Lisps are not known for infix operators, quite the opposite; infix operators generally involve more syntax and parsing than Lispers are keen to support. However, in Hackett, all functions are curried, and variable-arity functions do not exist. Infix operators are almost necessary for that to be palatable, and though there are other reasons to want them, it may not be obvious how to support them without making the reader considerably more complex.

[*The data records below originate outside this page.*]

/-! ### The Haar domain -/

/-- The column of R90, spatial or tagged, with 32 or 16 elements in a register. -/
def vh (tag : Word) (lp : Word := 0xF000F) : State :=
  ((vec 0xA 0 [(2, column)] 0 [(5, 0x2000)]).modMe fun t => { t with vtag := t.vtag.set! 2 tag }).modMyCore fun c => { c with lpart := lp }
theorem vecReady_vh : (vh 0).vecReady ∧ (vh 0xFFFFFFFF0000000B).vecReady ∧ (vh 0 0x30003).vecReady :=
  ⟨⟨⟨rfl, rfl, by decide +kernel⟩, by decide +kernel⟩, ⟨⟨rfl, rfl, by decide +kernel⟩, by decide +kernel⟩, ⟨rfl, rfl, by decide +kernel⟩, by decide +kernel⟩
theorem witness_HaarForms : (vh 0).vecReady ∧ (5 : BitVec 5).toNat ≤ 5 ∧ (vh 0).vctx.et = 0xA ∧ aligned (vh 0).vctx 1 = true ∧ 32 ≤ (vh 0).vctx.vlmax ∧
    bit ((vh 0).me.vtag.getD 2 0) 0 = false ∧ bit ((vh 0xFFFFFFFF0000000B).me.vtag.getD 2 0) 0 = true ∧ (vh 0 0x30003).vctx.vlmax < 32 ∧
    (vh 0).me.level = .T ∧ (∀ j < 32, enabled (vh 0).me.fcsr (hRound FP32 .rne ((haarFwd 5 ((List.range 32).map fun i =>
      (FP32.decode ((vh 0).vctx.get (vh 0).me 2 i), 0))).getD j hZero)).2 = 0) := ⟨vecReady_vh.1, by decide +kernel⟩
theorem witness_HaarForms_exact : (5 : Nat) ≤ 5 ∧ (List.replicate 32 ((.fin true 3 2 false, 0) : HVal)).length = 32 ∧
    ∀ i < 32, ((List.replicate 32 ((.fin true 3 2 false, 0) : HVal)).getD i hZero).1.is (-6) 1 ∧
      ((List.replicate 32 ((.fin true 3 2 false, 0) : HVal)).getD i hZero).2 = 0 := by
  refine ⟨Nat.le_refl _, rfl, fun i hi => ?_⟩
  have h : (List.replicate 32 ((.fin true 3 2 false, 0) : HVal)).getD i hZero = (.fin true 3 2 false, 0) := by
    rw [List.getD_eq_getElem?_getD, List.getElem?_replicate, if_pos hi]; rfl
  rw [h]; exact ⟨⟨true, 3, 1, rfl, by decide⟩, rfl⟩
theorem witness_ThresholdAndTagForms : (vh 0).vecReady ∧ (3 : BitVec 5).toNat ≤ 3 ∧ (1 : BitVec 5).toNat ≤ 1 ∧ aligned (vh 0).vctx 31 = true ∧
    fld (0xB : Word) 1 3 ≤ 5 ∧ 5 < fld (0xD : Word) 1 3 ∧ (vh 0).me.level = .T := ⟨vecReady_vh.1, by decide +kernel⟩
theorem witness_HaarColumns : (vh 0).vecReady ∧ ((8 : BitVec 4).toNat ∈ [0xA, 8, 0xC, 0xD] ∧ Memory.wf (vh 0).mem = true ∧ (vh 0).myCluster.ckpts = [] ∧
    (vh 0).vctx.et = 0xA ∧ 32 ≤ (vh 0).vctx.vlmax ∧ fld (0xFFFFFFFF0000000B : Word) 1 3 = 5) ∧
    (∃ ps s1, (vh 0).passes .load 2 0 loadWindows (fun i => (vh 0).x 5 + BitVec.ofNat 64 (i * 2)) (List.range 32) ps s1 ∧
      ∀ p ∈ ps, p.dcls = false) ∧
    ∃ ps s1, (vh 0).passes .store 2 0 storeWindows (fun i => (vh 0).x 5 + BitVec.ofNat 64 (i * 2)) (List.range 32) ps s1 ∧
      ∀ p ∈ ps, p.dcls = false ∧ (p.key = .random 0 ∨ hbmEnd ≤ p.addr) :=
  ⟨vecReady_vh.1, by decide +kernel, ⟨_, _, passes_run (by decide +kernel), by decide +kernel⟩, _, _, passes_run (by decide +kernel), by decide +kernel⟩


/-! ### The array -/

theorem claims_of {s : State} {l : List Nat} (h : (s.claims l).2.isNone = true) : s.claims l = ((s.claims l).1, none) := by
  generalize s.claims l = r at h
  obtain ⟨a, b⟩ := r
  cases b <;> simp_all
theorem inl_of {α β : Type} {r : α ⊕ β} (h : r.isLeft = true) : ∃ a, r = .inl a := by
  cases r <;> simp_all

/-- A latch filled with 4-bit, 8-bit or 16-bit elements. -/
def full (fmt : Byte) (n : Nat) : Latch := { fmt := fmt, filled := n, depth := n }
/-- The state of `vh` with latches la0, la1, lb0, lb1 of BF16, FP4, FP4 and FP8, and a pitch in x6. -/
def mx (f0 f2 : Byte) (n : Nat) : State :=
  ((vh 0).modMe fun t => { t with x := xs [(5, 0x2000), (6, 0x100)] }).modMyCore fun c => { c with town := 0x80, lown := 0x80808080, latch := #v[full f0 n, {}, full f2 n, {}] }
theorem armed_mx : (mx 8 8 4).armed ∧ (mx 0xF 7 16).armed ∧ (mx 0xC 7 8).armed :=
  ⟨⟨⟨rfl, rfl, by decide +kernel⟩, by decide +kernel⟩, ⟨⟨rfl, rfl, by decide +kernel⟩, by decide +kernel⟩, ⟨rfl, rfl, by decide +kernel⟩, by decide +kernel⟩
theorem witness_SliceForms_opr : (mx 8 8 4).armed ∧ (mx 8 8 4).claims [0] = (((mx 8 8 4).claims [0]).1, none) ∧
    (∃ g, ((mx 8 8 4).claims [0]).1.oprTag 0 2 2 (((List.range 32).filter fun i => (0 : BitVec 3) == 0 || (mx 8 8 4).me.maskBit (mx 8 8 4).lanes 0 i).foldl
      (fun m i => m + 2 ^ i) 0) true = .inl g) ∧ vill (mx 8 8 4).me.vtype = false ∧
    (mx 8 8 4).me.legal = true ∧ (2 : BitVec 5).toNat % 2 ^ fld (mx 8 8 4).me.vtype 4 3 = 0 ∧
    32 ≤ (mx 8 8 4).lanes * 32 / 32 * 2 ^ fld (mx 8 8 4).me.vtype 4 3 :=
  ⟨armed_mx.1, claims_of (by decide +kernel), inl_of (by decide +kernel), by decide +kernel⟩
/-- A tile that another context owns, one being zeroed, a latch of another context, a group of 16 elements, latches of mixed kinds. -/
theorem witness_SliceForms_refused : let owned (t l : Word) : State := (mx 8 8 4).modMyCore fun c => { c with town := t, lown := l }
    (128 ≤ (owned 0x81 0).myCore.ownerByte 0 ∧ (owned 0x81 0).myCore.ownerByte 0 % 128 ≠ fld (mx 8 8 4).me.ctxid 0 7) ∧
    (owned 0x80 0x81).myCore.ownerByte 0 = 128 + fld (mx 8 8 4).me.ctxid 0 7 ∧ 128 ≤ (owned 0x80 0x81).myCore.ownerByte 8 ∧
    (owned 0x80 0x81).myCore.ownerByte 8 % 128 ≠ 0 ∧ (owned 0x81 0).myCore.zeroing = [] ∧ (mx 8 8 4).me.level = .T ∧
    ((mx 8 8 4).modMyCore fun c => { c with zeroing := [0] }).myCore.zeroing.contains 0 = true ∧ (vh 0 0x30003).lanes * 32 / 32 < 32 ∧
    (((mx 8 7 8).claims [0, 8, 10]).1.myCore.latch.toList.map fun l => l.fmt.toNat % 16) = [8, 8, 7, 8] := by decide +kernel
/-- The tags of OPR's operands and of its tile: spatial, or Haar with three levels, with DCTL or without. -/
theorem witness_SliceForms_tags : let g : Word := 0xFFFFFFFF00000007
    let s (d : Word) : State := (on { th with dctl := d, vtag := (Vector.replicate 32 0).set! 2 g }).modMyCore fun c => { c with ttag := c.ttag.set! 1 g }
    bit ((s 0).me.vtag.getD 2 0) 0 = true ∧ bit ((s 0).me.vtag.getD 3 0) 0 = false ∧ bit (s 0).me.dctl 0 = false ∧ bit (s 1).me.dctl 0 = true ∧
    fld ((s 0).myCore.ttag.getD 1 0) 0 4 = fld g 0 4 ∧ fld ((s 0).myCore.ttag.getD 0 0) 0 4 ≠ fld g 0 4 := by decide +kernel
/-- The depths that OPL takes with BF16, with two 4-bit or 6-bit formats, and with a mixed pair. -/
theorem witness_SliceForms_opl : (mx 8 8 4).claims [0, 8, 10] = (((mx 8 8 4).claims [0, 8, 10]).1, none) ∧
    (mx 0xF 7 16).claims [0, 8, 10] = (((mx 0xF 7 16).claims [0, 8, 10]).1, none) ∧ (mx 0xC 7 8).claims [0, 8, 10] = (((mx 0xC 7 8).claims [0, 8, 10]).1, none) ∧
    ((((mx 8 8 4).claims [0, 8, 10]).1.myCore.latch.getD 0 {}).fmt.toNat % 16 = 8 ∧ 4 * 1 ≤ (((mx 8 8 4).claims [0, 8, 10]).1.myCore.latch.getD 2 {}).depth) ∧
    ((((mx 0xF 7 16).claims [0, 8, 10]).1.myCore.latch.getD 2 {}).fmt.toNat % 16 = 7 ∧ 4 * 4 ≤ (((mx 0xF 7 16).claims [0, 8, 10]).1.myCore.latch.getD 0 {}).depth) ∧
    ((((mx 0xC 7 8).claims [0, 8, 10]).1.myCore.latch.getD 0 {}).fmt.toNat % 16 = 0xC ∧ 4 * 2 ≤ (((mx 0xC 7 8).claims [0, 8, 10]).1.myCore.latch.getD 0 {}).depth) :=
  ⟨claims_of (by decide +kernel), claims_of (by decide +kernel), claims_of (by decide +kernel), by decide +kernel⟩
/-- TLD and TST of the two rows that m1 selects. -/
theorem witness_SliceForms_memory :
    let s := ((mx 8 8 4).modMe fun t => { t with m := t.m.set! 1 (maskOf 0x201) }).claims [0] |>.1
    let es : List Nat := [0, 9].flatMap fun i => (List.range 32).map fun j => 32 * i + j
    (s.modMe id).me.level = .T ∧
    (∃ ps s2, s.passes .load 2 0 tileLoadWindows (fun e => s.x 5 + BitVec.ofNat 64 (e / 32) * s.x 6 + BitVec.ofNat 64 (e % 32 * 2)) es ps s2) ∧
    ∃ ps s2, s.passes .store 2 0 tileStoreWindows (fun e => s.x 5 + BitVec.ofNat 64 (e / 32) * s.x 6 + BitVec.ofNat 64 (e % 32 * 2)) es ps s2 :=
  ⟨by decide +kernel, ⟨_, _, passes_run (by decide +kernel)⟩, _, _, passes_run (by decide +kernel)⟩
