/-! ### Power, reset, boot -/

/-- An empty layer 0 in a season. -/
def layered (l : Layer) (f : Tower → Tower := id) : State := ((on {}).modLayer 0 fun _ => l).modTower 0 f
theorem witness_PowerAndReset_seasons : (layered { season := .summer }).layerEmpty 0 = true ∧ ((layered {}).cores.map Prod.fst).Nodup ∧
    ((layered {}).clusters.map Prod.fst).Nodup ∧ ((layered { season := .autumn, idle := 1000 }).tower 0).widle ≠ 0 ∧
    ((layered { season := .autumn, idle := 1000 }).tower 0).widle ≤ ((layered { season := .autumn, idle := 1000 }).layer 0).idle ∧
    ((layered { season := .spring }).layer 0).season = .spring ∧ ((layered { season := .spring }).layer 0).powered = false ∧
    ((layered { season := .spring, powered := true }).layer 0).powered = true ∧ Memory.wf (layered {}).mem = true ∧ (layered {}).fresh = [] ∧
    ((layered { season := .summer, stale := true }).layer 0).stale = true ∧
    ((on { th with wait := .gamo 3 (some 7) }).thread 0 0).wait = .gamo 3 (some 7) := by decide +kernel
/-- An idle layer that held work since the last tick; joins that wait for the power of layer 1, of a task of layer 0. -/
def joining : JoinOp := { asn := 5, addr := 0x1000000040, waiting := true, power := some 1 }
theorem witness_PowerAndReset_joins : let s := (on { th with wait := .retiring .done (some joining) }).modLayer 1 fun l => { l with season := .spring }
    (s.layer 1).season = .spring ∧ (s.thread 0 0).wait = .retiring .done (some joining) ∧ joining.power = some 1 ∧ (s.tower 0).jobs = [] ∧
    (s.tower 1).jobs = [] ∧ (s.cores.map Prod.fst).Nodup ∧ (s.clusters.map Prod.fst).Nodup ∧
    (∀ p ∈ s.cores, ∀ k < 4, (s.thread p.1 k).wait = .retiring .done (some joining) → p.1 = 0) ∧
    ((layered { season := .summer, busy := true }).layer 0).busy = true ∧ ((layered { season := .summer }).layer 0).busy = false := by decide +kernel
/-- Stubs of core 0 that its layer, coming up, has not had yet. -/
theorem witness_PowerAndReset_stubs : let s := layered { season := .spring } fun w => { w with
      objects := [{ id := 0, portable := true, funcs := [⟨0, 16, true, 0, [], [], false, 0, some 0, [], 0⟩, ⟨16, 4, false, 0, [], [], false, 1, none, [], 0⟩] }]
      coldStubs := [0], stbn := 1 }
    (s.layer 0).season = .spring ∧ (s.tower 0).coldStubs = [0] ∧ layerOf 0 = 0 ∧ Memory.wf s.mem = true ∧ ((s.tower 0).allFuncs.map Func.stub) = [0, 1] ∧
    (s.tower 0).chb * 4096 + 4096 * (s.tower 0).stbn ≤ 0x80000 ∧ (∀ f ∈ (s.tower 0).allFuncs, f.stub < 1024 * (s.tower 0).stbn) ∧
    (∀ c ∈ (layered { season := .spring }).myTower.coldStubs, layerOf c ≠ 0) := by decide +kernel
/-- That a layer has been idle for 4,096 cycles rests on the clock, whose values are free. -/
theorem witness_PowerAndReset_autumn (h : 4096 ≤ Config.cyclesTo (layered { season := .summer }).steps - Config.cyclesTo 0) :
    ((layered { season := .summer }).layer 0).season = .summer ∧
    4096 ≤ Config.cyclesTo (layered { season := .summer }).steps - Config.cyclesTo ((layered { season := .summer }).layer 0).lastIssue := ⟨rfl, h⟩
/-- Estimates at rest and beyond a layer's limit; the tenth low report with one step taken. -/
theorem witness_PowerAndReset_power : (List.replicate 8 0).length = 8 ∧ (∃ e ∈ (List.replicate 8 0).set 3 1801, 1800 < e) ∧
    ((List.replicate 8 0).set 3 1801).length = 8 ∧ 10 * (List.replicate 8 0).foldl (· + ·) 0 < 9 * 12000 ∧
    ((layered {} fun w => { w with plow := 9, psteps := [(1, 3)], bootStep := 20 }).tower 0).plow = 9 ∧
    ((layered {} fun w => { w with plow := 9, psteps := [(1, 3)], bootStep := 20 }).tower 0).psteps = (1, 3) :: [] ∧
    ((layered {}).layer 3).duty < 3 ∧ (∀ j < 8, ((List.replicate 8 0).set 3 1801).getD j 0 < 1801 ∨ j = 3) ∧ 12000 < (List.replicate 8 1600).foldl (· + ·) 0 := by
  decide +kernel
theorem witness_PowerAndReset_resets : ((layered { season := .summer }).layer 0).season ≠ .inReset ∧ ((layered { season := .summer }).layer 0).lrst = false ∧
    ((layered { season := .summer, lrst := true }).layer 0).lrst = true ∧ (layered {}).fresh = [] ∧ ((layered {}).core 0).inbox = [] ∧
    ((layered {}).core 0).net = [] ∧ ((layered {}).thread 0 0).occ ≠ .task ∧ ((layered {}).tower 0).saved = [] ∧
    (∀ p ∈ (layered {}).cores, p.1 = 0) ∧ ((on { th with task := some ⟨0, 0, [], 0, 0, 5, 1, 0, 0, 0, 0, 0, 0, 0, none⟩ }).me.task.map TaskInfo.join) = some 0 := by
  decide +kernel
/-- A tower at a boot step with a record of the boot before: it ended, failed, or never ended. -/
def booting (n : Nat) (e : BootEntry) (f : Tower → Tower := id) : State :=
  layered {} fun w => { f w with bootStep := n, boot := { w.boot with boot := 5, steps := w.boot.steps.set! n e } }
theorem witness_PowerAndReset_boot : ((booting 20 {}).tower 0).bootStep = 20 ∧ ((booting 2 {}).tower 0).bootStep < 20 ∧
    ((booting 2 {}).tower 0).boot.boot ≠ 0 ∧ (((booting 2 { beg := 4, endb := 4, fail := true }).tower 0).boot.steps.getD 2 {}).fail = true ∧
    (((booting 14 { beg := 4, endb := 3 }).tower 0).boot.steps.getD 14 {}).endb ≠ 5 - 1 ∧
    (((booting 6 { beg := 4, endb := 4, fail := true }).tower 0).boot.steps.getD 6 {}).beg = 5 - 1 ∧
    (((booting 14 { path := 1 }).tower 0).boot.steps.getD 14 {}).path = 1 ∧ (14 : Nat) ∈ [14, 16, 18] ∧
    (6 : Nat) ∈ [1, 3, 6, 7, 8, 9, 10, 11, 12, 13, 17] ∧ ((booting 0 {}).tower 0).boot.retry = false := by decide +kernel
/-- A core of layer 0 with a faulty array, one with both lane halves faulty; a freeze holds a layer's reset back. -/
theorem witness_PowerAndReset_tests : let s : State := { booting 6 {} with defects := [(3, ⟨true, false, false⟩), (4, ⟨false, true, true⟩)] }
    (look s.defects 3).map (fun d => d.array) = some true ∧ (look s.defects 4).map (fun d => d.lowLanes && d.highLanes) = some true ∧ layerOf 3 = 0 ∧
    look s.defects 5 = none ∧ (6 : Nat) ≤ (s.tower 0).bootStep ∧ (s.tower 0).bootStep ≤ 13 ∧
    ((layered { season := .summer } fun w => { w with lfrz := true }).tower 0).lfrz = true := by decide +kernel
theorem witness_PowerAndReset_ports : bit ((layered {}).tower 0).ports 2 = false ∧ bit ((layered {} fun w => { w with ports := 6 }).tower 0).ports 2 = true ∧
    (∃ j < 4, j ≠ 2 ∧ bit ((layered {} fun w => { w with ports := 6 }).tower 0).ports j = true) ∧
    bit ((layered {} fun w => { w with ports := 4 }).tower 0).ports 2 = true ∧
    ∀ j < 4, j ≠ 2 → bit ((layered {} fun w => { w with ports := 4 }).tower 0).ports j = false := by decide +kernel

/-! ### Outside accesses -/

theorem witness_OutsideAndCode_hbm : (0 : Nat) < coreCount ∧ Memory.wf (on th).mem = true ∧ hbmEnd < (0x8000000000 : Word).toNat + 8 ∧
    (0x7FFFFFFFF8 : Word).toNat + 8 ≤ hbmEnd ∧ (on th).keyOf ((look ((on th).tower 0).hkey 0).getD 0) = some (.random 0) ∧
    (on th).keyOf ((look (((on th).modTower 0 fun w => { w with hkey := [(0, 9)] }).tower 0).hkey 0).getD 0) = none ∧
    (on th).poisoned 0x100 8 = false ∧ ({ on th with poison := [0x100] } : State).poisoned 0x100 8 = true := by decide +kernel
/-- Private bytes at XB and below it, a replica, a location that does not exist, a layer that is down, a mirror under poison. -/
theorem witness_OutsideAndCode_apertures : physKind (privBase 0 + 0x1000) = .priv 0 ∧ privBase 0 + ((on th).core 0).xb.toNat ≤ privBase 0 + 0x1000 ∧
    ¬(privBase 0 + ((on th).core 0).xb.toNat ≤ privBase 0 + 0xFF8) ∧ physKind (privBase 0 + 0xFF8) = .priv 0 ∧
    physKind (layerAperture 0 + 0x30000000) = .replica 0 ∧ physKind (layerAperture 0) = .unmapped ∧ 0x2000000000 < (0x2000000000 : Word).toNat + 8 ∧
    (on th).outsideWaits (privBase 0 + 0x1000) = false ∧ (layered {}).outsideWaits (privBase 0 + 0x1000) = true ∧
    physKind (mirrorBase 0) = .mirror 0 ∧ ((layered {} fun w => { w with regionPoison := true }).tower 0).regionPoison = true ∧
    ((layered {}).tower 0).bootStep ≠ 21 ∧ ((layered {} fun w => { w with bootStep := 21 }).tower 0).bootStep = 21 ∧ (apertures + 8 - apertures) / 2 ^ 36 % 2 = 0 := by
  decide +kernel
theorem witness_OutsideAndCode_peers : ((layered {}).tower 0).ports = 0 ∧ ((layered {}).tower 1).ports = 0 ∧
    ((layered {} fun w => { w with ports := 1 }).tower 0).ports ≠ 0 ∧ (0x100 : Word).toNat % 8 = 0 ∧ (0x104 : Word).toNat % 8 ≠ 0 ∧
    (layered {} fun w => { w with ports := 1 }).outsideWaits 0x100 = false ∧ physKind 0x100 = .hbm ∧ (layerAperture 0 + 0x30000000) % 8 = 0 := by decide +kernel

/-! ### Code objects -/

/-- An image of doublewords. -/
def image (n : Nat) (l : List (Nat × Word)) : List Word := l.foldl (fun v p => v.set p.1 p.2) (List.replicate n 0)
/-- A native object with one word of text, its section names after it. -/
def native : List Word := image 34 [(0, 0x00010102464C457F), (2, 0xAB0D0002), (5, 64), (7, 0x0002000300000000), (16, 0x100000001), (19, 256), (20, 4),
  (24, 0x300000000), (27, 264), (28, 7), (32, 0x94000009), (33, 0x747865742E00)]
/-- A portable object that holds a header of security version 0 alone. -/
def portable : List Word := image 38 [(0, 0x00010102464C457F), (2, 0xAB0D0002), (5, 64), (6, 1), (7, 0x0002000300000000), (16, 0x100000001), (19, 256),
  (20, 32), (24, 0x300000000), (27, 288), (28, 12), (32, 0x150535947), (36, 0x6E2E707379672E00), (37, 0x65746F)]
/-- How an admission comes out. -/
def outcome : Admitted → Nat
  | .refused => 0
  | .version _ => 1
  | .ok _ _ => 2
theorem admitted_ok {r : Admitted} (h : outcome r = 2) : ∃ o ps, r = .ok o ps := by cases r <;> simp_all [outcome]
theorem admitted_version {r : Admitted} (h : outcome r = 1) : ∃ o, r = .version o := by cases r <;> simp_all [outcome]
theorem admitted_refused {r : Admitted} (h : outcome r = 0) : r = .refused := by cases r <;> simp_all [outcome]
theorem witness_OutsideAndCode_admission : elfHeaderOk [] = false ∧ (on th).admission 0 [] = .refused ∧
    (∃ o ps, (on th).admission 0 (native.flatMap fun x => leBytes 8 x.toNat) = .ok o ps) ∧
    ∃ o, ({ on th with fuses := 1 } : State).admission 0 (portable.flatMap fun x => leBytes 8 x.toNat) = .version o :=
  ⟨by decide +kernel, admitted_refused (by decide +kernel), admitted_ok (by decide +kernel), admitted_version (by decide +kernel)⟩
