-- ==== Sys2Proof/Machine/Codec.lean ====
section
/-! DEFINITION. The FrameCodec family: DEC, ENC, ENCP, ENCA (41_codec.md). -/

namespace Sys2Proof.Machine

/-- The seven slot positions, in wire order (R1, R91). -/
def slotIndices : List Nat := [0, 1, 2, 3, 4, 5, 6]

/-- The slot words of a frame, after the byte-order step: slot `i` is bytes `2 + 2*i` and `3 + 2*i` (R36, R40). -/
def frameSlots (cfg : Config) (swap : Bool) (frame : List Byte) : List SlotWord :=
  slotIndices.map (fun i => slotWord cfg swap (byteAt frame (2 + 2 * i)) (byteAt frame (3 + 2 * i)))

/-- The fades count of a header (R51, R52). -/
def frameFades (internal : Bool) (frame : List Byte) : Fades :=
  if internal then (byteAt frame 0).setWidth 16 else be16 (byteAt frame 0) (byteAt frame 1)

/-- The system byte of a header, present exactly in an internal one (R51, R52). -/
def frameSystem (internal : Bool) (frame : List Byte) : Option Byte :=
  if internal then some (byteAt frame 1) else none

/-- `decodeFrame(B, f, int, sw)` (R91). -/
def decodeFrame (cfg : Config) (frame : List Byte) (f : Format) (internal swap : Bool) : DecodedFrame :=
  let slots := frameSlots cfg swap frame
  { fades     := frameFades internal frame
    system    := frameSystem internal frame
    samples   := slots.filterMap (slotSample f)
    discarded := slots.countP (fun slot => (slotSample f slot).isNone) }

/-- The header bytes of `encodeFrame` (R51, R52, R93). -/
def encodeHeader (fades : Fades) (system : Byte) (internal : Bool) : List Byte :=
  if internal then [loByte fades, system] else [hiByte fades, loByte fades]

/-- The slot word at position `i` of `encodeFrame`: sample `i`, or the filler where there is none (R59, R93). -/
def encodeSlot (samples : List Sample) (f : Format) (i : Nat) : SlotWord :=
  match samples[i]? with
  | some x => insertSlot f x
  | none => fillSlot

/-- The two bytes of a slot as a list. -/
def slotByteList (cfg : Config) (swap : Bool) (slot : SlotWord) : List Byte :=
  [(slotBytes cfg swap slot).1, (slotBytes cfg swap slot).2]

/-- `encodeFrame(S, fades, system, int, f, sw)`: 16 bytes (R93). -/
def encodeFrame (cfg : Config) (samples : List Sample) (fades : Fades) (system : Byte) (internal : Bool) (f : Format)
    (swap : Bool) : List Byte :=
  encodeHeader fades system internal ++ slotIndices.flatMap (fun i => slotByteList cfg swap (encodeSlot samples f i))

/-- DEC (R90): a pure decode of the operand buffer IN under the operand modes. -/
def execDec (fmt : Format) (internal swap : Bool) (bytes : List Byte) (s : State) : Host.Outcome State Fault Refusal :=
  if 16 < bytes.length then refuse .inTooLong
  else if bytes.length < 16 then raise .shortBuffer s
  else complete (.decoded (decodeFrame s.cfg (readBytes bytes 0 16) fmt internal swap)) s

/-- ENC (R92): OUT is written; no state of the block is. -/
def execEnc (fmt : Format) (internal swap : Bool) (fades : Fades) (system : Byte) (samples : List Sample) (s : State) :
    Host.Outcome State Fault Refusal :=
  if 7 < samples.length then refuse .tooManySamples
  else complete .out (s.writeOut (encodeFrame s.cfg samples fades system internal fmt swap))

/-- The samples of the channels in a list, read from the registers (R94, R95). -/
def batch (s : State) (channels : List Channel) : List Sample := channels.map (fun ch => ⟨ch, s.readRaw ch⟩)

/-- The channels of the primary batch (R94). -/
def primaryChannels : List Channel := [0, 1, 2, 3, 4, 5, 6]

/-- The channels of the auxiliary batch (R95). -/
def auxiliaryChannels : List Channel := [7, 8, 9, 10, 11]

/-- A batch encoded under the control fields into OUT (R94, R95). -/
def encodeBatch (channels : List Channel) (fades : Fades) (s : State) : Host.Outcome State Fault Refusal :=
  complete .out (s.writeOut (encodeFrame s.cfg (batch s channels) fades s.system s.internal s.format s.swap))

/-- ENCP (R94). -/
def execEncp (fades : Fades) (s : State) : Host.Outcome State Fault Refusal := encodeBatch primaryChannels fades s

/-- ENCA (R95). -/
def execEnca (fades : Fades) (s : State) : Host.Outcome State Fault Refusal := encodeBatch auxiliaryChannels fades s

end Sys2Proof.Machine
end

Fortunately, if we require users to syntactically specify where they wish to use infix expressions, support for infix operators is not only possible, but can support be done without modifying the stock #lang racket reader. Futhermore, the resulting technique makes it possible for fixity information to be specified locally in a way that cooperates nicely with the Racket macro system, allowing the parsing of infix expressions to be manipulated at compile-time by users’ macros.

Our mission

Before we embark, let’s clarify our goal. We want to support infix operators in Racket, of course, but that could mean a lot of different things! Let’s start with what we do want:

Infix operators should be user-extensible, not limited to a special set of built-in operators.
Furthermore, operators’ names should not be restricted to a separate “operator” character set. Any valid Lisp identifier should be usable as an infix operator.
We want to be able to support fixity/associativity annotations. Some operators should associate to the left, like subtraction, but others should associate to the right, like cons. This allows 5 - 1 - 2 to be parsed as (- (- 5 1) 2), but 5 :: 1 :: nil to be parsed as (:: 5 (:: 1 nil)).

These are nice goals, but we also won’t be too ambitious. In order to keep things simple and achievable, we’ll keep the following restrictions:

We will not permit infix expressions in arbitrary locations, since that would be impossible to parse given how we want to allow users to pick any names for operators they wish. Instead, infix expressions must be wrapped in curly braces, e.g. replacing (+ 1 2) with {1 + 2}.
Our implementation will not support any notion of operator precedence; all operators will have equal precedence, and it will be illegal to mix operators of different associativity in the same expression. Precedence is entirely possible to implement in theory, but it would be considerably more work, so this blog post does not include it.
All operators will be binary, and we will not support unary or mixfix operators. My intuition is that this technique should be able to be generalized to both of those things, but it would be considerably more complicated.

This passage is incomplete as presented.